Success Stories

Celebrating six decades of science, and preparing for many more

Based around the Chalk River Laboratories, in a quiet corner of the province of Ontario adjacent to the Ottawa River, the research delivered by the team at Atomic Energy of Canada Limited (now Canadian Nuclear Laboratories (CNL)) has made a real difference in the lives of people across Canada and around the globe. Serving as the cornerstone of that research for the past 60 years is the National Research Universal, or NRU reactor.

Though designed in the nuclear ‘hey days’ of the 1940s and early 50’s, the low-temperature, low pressure, 135 MWth NRU enabled great advances across a wide swath of globally important industrial sectors.

Case in point, NRU was used to prove out many concepts which later appeared in the Canada Deuterium Uranium (CANDU) heavy-water reactor design; this marvel in engineering has gone on to serve safely and reliably in countries around the globe. Notable among these concepts was “on-power refuelling”, a hallmark of the current CANDU fleet and a feat first accomplished in NRU. As a clean energy source, it has powered the lives of millions while avoiding billions of tons of greenhouse gas emissions. In 2014, Ontario became the first jurisdiction in North America to completely phase out the use of coal–fired power plants, an accomplishment made possible by CANDU. And, it has spawned a thriving nuclear supply chain across the country, serving as a beacon that has inspired many generations of bright Canadian minds and skilled Canadian hands. 

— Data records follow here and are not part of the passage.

/-- Replica frames, REPLICA_ANSWER, group orders and the rebuild. -/
def Obligations.ReplicaFramesAndGroups : Prop :=
  ∀ (h : Hdr) (o : Order) (a : Addr) (step group : W32) (data : List Byte) (mask : W64) (record : Ptr) (pos : Byte) (sa : Aid) (sr : BitVec 24)
    (now i : Nat) (s : State),
    let u := s.afterLink h
    let x := s.orderTaken o
    let w := s.advanceTo now
    let j := (u.localRegion a.rh).getD 0
    let k := group.toNat
    let gx := x.comps.groups.get {} k
    let gw := w.comps.groups.get {} i
    (FrameTaken false h 24 s → h.zeroed = true → s.boot.admitted = true → s.comps.selfExpelled = false → replicaCheck u h a.rh = none →
      ∀ y ∈ ([(.mirrorWrite h a step data, 0x50, true, .mirror), (.parityDelta h a step data, 0x51, false, .parity)] :
          List (Instr × Byte × Bool × AccKind)),
        let takes := (∃ e, u.activeIdx h.cid = some e ∧ (u.compAt e).takesReplica step = true)
        let copied := y.2.2.1 && decide (a.sub = 0) && u.isCopy j a.offset.toNat data.length
        let z := if copied then u.setGroup (u.region j).group.toNat { u.groupOf j with copied := (u.groupOf j).copied + 1 } else u
        replicaValid h a data y.2.2.1 = none → (takes ∨ copied = true) →
        (a.sub = 0xFF → exec y.1 s = .next
          ((u.takeVersion j y.2.2.1 a.offset.toNat (BitVec.ofNat 64 (ofBe data))).respond h y.2.1 stOk [])) ∧
        (a.sub = 0xFE → y.2.2.1 = true → exec y.1 s = .next
          ((u.setObject (objectKey u.aid (BitVec.ofNat 40 a.offset.toNat)) (parseObject data)).respond h y.2.1 stOk [])) ∧
        (a.sub ≠ 0xFF → a.sub ≠ 0xFE → a.offset.toNat + data.length ≤ (u.region j).size →
          exec y.1 s = .next (z.submit
            { kind := y.2.2.2, origin := .frame h y.2.1, src := h.src, owner := h.src, cid := h.cid, gen := h.gen, region := j
              offset := a.offset.toNat, len := data.length, data := data, sub := a.sub.toNat, copied := copied }))) ∧
    (∀ r, AnswerTaken h r s →
      let v := u.dropIssued fun y => decide (y.id = r.id)
      (∀ acc k p, r.req = .replica acc k p →
        exec (.replicaAnswer h data mask) s = .next ((v.modHeld acc fun b => b.replicaAnswered r.id h.status).pump)) ∧
      (∀ acc p, r.req = .stripe acc p →
        exec (.replicaAnswer h data mask) s = .next
          ((v.modHeld acc fun b => b.stripeAnswered r.id p (if h.status = stOk ∧ mask = 0 then sliceBytes data 0 64 else [])).pump)) ∧
      (∀ y : UnitRead, r.req = .unit → (v.reqs.units.find? fun y => decide (y.id = r.id)) = some y →
        exec (.replicaAnswer h data mask) s = .next (v.answerUnit r.id
          { status := if h.status = stPoison then stOk else h.status, data := sliceBytes data 0 y.len
            poison := maskLines mask y.off y.len })) ∧
      (∀ m off, r.req = .unitWrite m off →
        exec (.replicaAnswer h data mask) s = .next ((v.unitFails m h.status off).settleReply m)) ∧
      (∀ k, r.req = .rebuild k → exec (.replicaAnswer h data mask) s = .next v)) ∧
    (OrderTaken o s →
      (∀ l, x.localRegion record.rh = some l → (x.region l).state ≠ .free → record.offset.toNat + 192 ≤ (x.region l).size →
        let raw := readBytes x l record.offset.toNat 192
        let g := parseGroup raw
        groupReserved raw = true → x.groupOk g = true → exec (.groupDefine o group record) s = .next
          ((x.defineGroup group.toNat { g with versions := gx.versions }).finishOrder o.ref stOk [])) ∧
      (gx.kind ≠ 0 → pos.toNat < gx.k + gx.c →
        let g := { gx with condition := 1, failed := if gx.failed.contains pos.toNat then gx.failed else gx.failed ++ [pos.toNat]
                           spareAid := 0, spareRegion := 0, sparePosition := 0, copying := false }
        let v := ((x.dropCopies [k]).defineGroup k g).adoptFailed g
        v.adoptedAids.length ≤ 15 → exec (.groupTakeover o group pos) s = .next
          ((((v.forgetPosition k pos.toNat).pump).revertTaken x.anchored).finishOrder o.ref stOk [])) ∧
      (gx.kind ≠ 0 → gx.hasFailed pos.toNat = true →
        let g := { gx with condition := 2, spareAid := sa, spareRegion := sr.toNat, sparePosition := pos.toNat, cursor := 0
                           cursorOpen := 0, copying := false, copied := 0 }
        exec (.groupRebuild o group pos sa sr) s = .next
          (((((x.dropCopies [k]).defineGroup k g).sendSpareVersions k g).sendSpareObjects k g).finishOrder o.ref stOk []))) ∧
    (s.withdrawn = false → gw.condition = 2 → w.comps.selfExpelled = false → ∀ k, w.rebuildSource gw = some k →
      (gw.copying = false → exec (.rebuildChunk now i) s = .next (w.startCopy i k gw)) ∧
      (gw.copying = true → w.copiesOut i = false →
        exec (.rebuildChunk now i) s = .next
          (if (gw.cursor + 1) * chunkBytes < gw.size then w.setGroup i { gw with cursor := gw.cursor + 1, copying := false }
           else w.rebuildDone i gw)))

/-- MOVE (R225, R227), RESUME (R233) and INVAL_RANGE (R234) on their normal paths. -/
def Obligations.MoveRequests : Prop :=
  ∀ (h : Hdr) (desc root : Ptr) (count : BitVec 16) (action : Byte) (id : W32) (start len : W64) (now m : Nat) (s : State),
    let u := s.afterLink h
    let w := s.advanceTo now
    (MemberTaken h 16 [] [desc.rh] s → 1 ≤ count.toNat → count.toNat ≤ 256 → u.fencedCid h.cid = false →
      handleAid desc.rh = u.aid → (u.region ((u.localRegion desc.rh).getD 0)).cls < clsDeep →
      let q : MoveReq := { h := h, first := desc, count := count.toNat, next := desc }
      (u.movers.queue.length < 256 →
        let v := u.setMovers { u.movers with queue := u.movers.queue ++ [q] }
        exec (.move h desc count) s = .next (match v.idleMover with
          | some k => v.dispatch k
          | none => v)) ∧
      (256 ≤ u.movers.queue.length →
        exec (.move h desc count) s = .next ((u.setMovers { u.movers with ingress := u.movers.ingress ++ [q] }).leaveAtIngress h))) ∧
    (∀ (q : MoveReq) (rest : List MoveReq), s.withdrawn = false → m < 64 → (w.mover m).req = none → w.movers.queue = q :: rest →
      exec (.moverDispatch now m) s = .next
        ((((w.setMovers { w.movers with queue := rest }).setMover m
          { w.mover m with req := some q, state := .translating }).refillQueue).startDesc m)) ∧
    (MemberTaken h 16 [] [desc.rh] s → ∀ (e : Nat) (p : Parked), u.activeIdx h.cid = some e → (u.compAt e).faultAgent = h.src →
      u.fencedCid h.cid = false →
      (u.movers.parked.find? fun p => decide (p.desc.ptr = desc) && decide (p.req.h.cid = h.cid)) = some p →
      let v := u.setParked (u.movers.parked.filter fun x => decide (x ≠ p))
      (action = 0 → exec (.resume h desc action) s = .next
        ((v.setMovers { v.movers with
          queue := v.movers.queue ++ [{ p.req with next := p.desc.ptr, resume := some p.desc.bytesDone }] }).respond h 0x32 stOk [])) ∧
      (action = 1 → exec (.resume h desc action) s = .next
        (((v.takeId.2.markDesc (engineReq v.takeId.1) p.req.h p.desc dsAborted stAborted).answerMove p.req stAborted).respond h 0x32 stOk []))) ∧
    (MemberTaken h 32 [] [root.rh] s → len ≠ 0 → start.toNat + len.toNat ≤ 2 ^ 64 →
      let v := u.respond h 0x33 stOk []
      let ms := (List.range 64).filter fun m => (v.mover m).concerned h root start.toNat len.toNat
      exec (.invalRange h root id start len) s = .next
        (if ms = [] then v.invalAck h id 0xFF 0
         else ms.foldl (fun s m => s.setMover m { s.mover m with
           inval := (s.mover m).inval ++
             [{ src := h.src, h := h, id := id, total := ms.length, root := root, start := start.toNat, len := len.toNat }]
           segments := if (s.mover m).wrote then (s.mover m).segments.take 1 else [] }) v))

/-- The mover's events on their normal paths (R219 to R237). -/
def Obligations.MoverProgress : Prop :=
  ∀ (now m : Nat) (s : State) (q : MoveReq) (d : Desc),
    let w := s.advanceTo now
    let x := w.mover m
    s.withdrawn = false → x.req = some q → x.desc = some d →
    (x.state = .translating → w.unitBusy m = false → w.unitFailure m = stOk →
      let io0 : WalkIO := { st := w.ackAll m, cid := q.h.cid, mover := m }
      (x.laid = true → x.inval = [] → exec (.walk now m) s = .next (w.settleRuns m)) ∧
      (x.laid = false →
        (∀ (io : WalkIO) (l : List Run) (p : List PageSpan), walkBoth d d.bytesDone d.length io0 = (io, .runs l p) →
          exec (.walk now m) s = .next
            ((io.st.bump 9 (108 + m % 16) 3).beginMoving m q { d with runs := l, pages := p, base := d.bytesDone })) ∧
        (∀ (io : WalkIO) (f : WalkFault), walkBoth d d.bytesDone d.length io0 = (io, .fault f) →
          io.st.movers.parked.length < 4096 →
          let f := { f with sdc := if io.st.locked then io.st.sky.count.setWidth 32 else 0 }
          exec (.walk now m) s = .next (((io.st.bump 9 (108 + m % 16) 3).forget (.mover m)).park m f)) ∧
        (∀ io : WalkIO, walkBoth d d.bytesDone d.length io0 = (io, .waits) → exec (.walk now m) s = .next io.st))) ∧
    ((((List.range 64).map fun j => (w.movers.lastGrant + 1 + j) % 64).find? fun k => w.wantsBlock k) = some m →
      w.blocksHeld < w.stagingBlocks →
      let v := w.setMover m { x with segments := x.segments ++ [(x.nextPos d, d.segment (x.nextPos d))] }
      exec (.stagingGrant now m) s = .next (v.setMovers { v.movers with lastGrant := m })) ∧
    (∀ (pos n : Nat) (rest : List (Nat × Nat)) (v : State) (bad : Bool), x.segments = (pos, n) :: rest → x.wrote = false →
      x.inval = [] → x.again = [] → w.unitBusy m = false → w.unitFailure m = stOk → w.runSegment m q d pos n = (v, some (stOk, bad)) →
      v.unitBusy m = false → v.unitFailure m = stOk →
      let v' := v.setMover m { v.mover m with wrote := true, req := some { q with poisoned := q.poisoned || bad } }
      exec (.segmentDone now m) s = .next ((v'.clearFailure m).setMover m { v'.mover m with
        segments := rest, wrote := false, desc := some { d with bytesDone := pos + n }, req := some ((v'.mover m).req.getD q) })) ∧
    (x.state = .moving → x.segments = [] → d.bytesDone = d.length → w.unitBusy m = false →
      let done := if x.marked then w else (w.markDesc m q.h d dsDone stOk).setMover m { x with marked := true }
      done.unitBusy m = false → done.unitFailure m = stOk →
      let v := done.ackAll m
      let q' := { q with done := q.done + 1, next := { d.ptr with offset := BitVec.ofNat 48 d.after } }
      let v := v.setMover m { v.mover m with req := some q', desc := none, state := .translating, marked := false }
      exec (.descriptorDone now m) s = .next
        (if q.done + 1 = q.count then v.endMove m stOk else v.startDesc m)) ∧
    (∀ (k : Nat) (p : Parked), w.movers.parked[k]? = some p → p.recorded = false →
      (∀ t, p.checked = some t → t + 10000 ≤ w.now) →
      exec (.faultSlotCheck now k) s = .next (w.recordFault k)) ∧
    (∀ f, x.fault = some f → x.state = .stalled → w.movers.parked.length < 4096 →
      exec (.parkedSlotFree now m) s = .next (w.park m f)) ∧
    ((x.inval ≠ [] ∨ x.again ≠ []) → x.wrote = false → w.unitBusy m = false →
      (x.marked = true ∨ (x.state ≠ .moving ∧ x.laid = false) → exec (.invalQuiesce now m) s = .next (w.ackAll m)) ∧
      (x.marked = false → (x.state = .moving ∨ x.laid = true) → w.unitFailure m = stOk →
        let again := x.again ++ x.inval
        let y := w.ackAll m
        let y := y.setMover m { y.mover m with segments := [], again := again }
        ∀ (io : WalkIO) (d' : Desc) (l : List Run) (p : List PageSpan),
        rewalk d again { st := y, cid := q.h.cid, mover := m } = (io, (d', .runs l p)) →
        exec (.invalQuiesce now m) s = .next (io.st.beginMoving m q d')))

NRU and the people at CRL spawned a global medical radioisotope industry.  While much of the spotlight today shines on the critical role this reactor played in the production of molybdenum-99, truth be told, NRU served to advance a number of radiopharmaceuticals including iodine-131, an isotope used mainly in therapy, imaging and diagnosis; iodine-125, used in prostate cancer treatment (brachytherapy), in-vitro diagnostic kits (radio immunoassays), bone densitometry devices and protein iodination; xenon-133, a medical diagnosis tool, especially for scanning lungs; high specific activity cobalt-60, primarily used in cancer treatment applications; and most recently enabling production of yttrium-90, for treatment of liver cancer. Over the past 60 years of operation, this reactor has enabled medical treatments for well over 500 million patients globally. 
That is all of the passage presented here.